= National Acid Precipitation Assessment Program =

In United States federal environmental legislation, the National Acid Precipitation Assessment Program (NAPAP) was authorized by Congress under the Acid Precipitation Act of 1980 (P.L. 96-294, Title VII) because of concern that acidic deposition might contribute to adverse effects on aquatic systems; agriculture; forests; fish; wildlife and natural ecosystems; materials such as metals, wood, paint and masonry; and public health and welfare.

Congress also expressed concern over the potential impact from long-range transport on national and international policy.

Congress further directed that a comprehensive 10-year research plan be developed and guided by an Interagency Task Force consisting of representatives of 12 agencies, the directors of four National Laboratories, and four presidential appointees.
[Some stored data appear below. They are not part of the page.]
-- ==== Sys2Proof/WellFormed.lean ====
section
/-! DEFINITION. Which terms of `Instr` a record can say. -/

namespace Sys2Proof

/-- R46, R50: the payload of a `FEED` is exactly `2*L` bytes; `CFG` takes every 32-bit rate and `END` has no
operand. -/
def Instr.wf : Instr → Bool
  | .cfg _ => true
  | .feed len payload => decide (payload.length = 2 * len.toNat)
  | .endStream => true

end Sys2Proof
end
Operational management evolved to a six-member Joint Chairs Council consisting of the Administrators of the National Oceanic and Atmospheric Administration (NOAA) and the Environmental Protection Agency (EPA); secretarial officers of the Departments of Agriculture, Energy and Interior; and the Chairman of the Council on Environmental Quality.

Other program managers include a Director for Research for executive functions, Task Group leaders reporting jointly to the Director of Research and their agencies for Coordination of research in each major subject area, and two committees composed of the Director of Research and senior representatives of the Joint Chairs Council’s agencies, i.e., the Interagency Science Committee and the Interagency Policy Committee.

==Mandate==

According to the Congressional mandate, the research was to include programs for:

 1.	Identifying the sources of atmospheric emissions contributing to acid precipitation;

 2.	Establishing and operating a nationwide long term monitoring network to detect and measure levels of acid precipitation;

 3.	Research in atmospheric physics and chemistry to facilitate understanding of the processes by which atmospheric emissions are transformed into acid precipitation;

 4.	Development and application of atmospheric transport models to enable prediction of long range transport of substances causing acidic precipitation;

 5.	Defining geographic areas of impact through deposition monitoring, identification of sensitive areas, and identification of areas at risk;

 6.	Broadening of impact data bases through collection of existing data on water and soil chemistry and through temporal trend analysis;

 7.	Development of dose-response function with respect to soils, soil organisms, aquatic and amphibious organisms, crop plants, and forest plants;

 8.	Establishing and carrying out system studies with respect to plant physiology, aquatic ecosystems, soil chemistry systems, soil microbial system, and forest ecosystems; and

 9.	Economic assessments of (a) the environmental impacts caused by acidic precipitation on crops, forests, fisheries, recreational and aesthetic resources, and structures, and (b) alternative technologies to remedy or otherwise ameliorate the harmful effects which may result from acid precipitation.

==Other responsibilities==

Other responsibilities of NAPAP include coordination and communication of the Federal program related to acidic precipitation and cooperation with international, private, and State organizations engaged in similar research.

The legislation also required reporting of results and recommendations to the Administration and Congress by the issuance of Annual Reports.

Federal agencies responded to the Act by conducting a vigorous research and development program coordinated by NAPAP. The NAPAP Interim Assessment was issued on September 17, 1987. A major assessment was issued in 1990. Following the 1990 renewal and expansion of the Clean Air Act, resources devoted to NAPAP declined.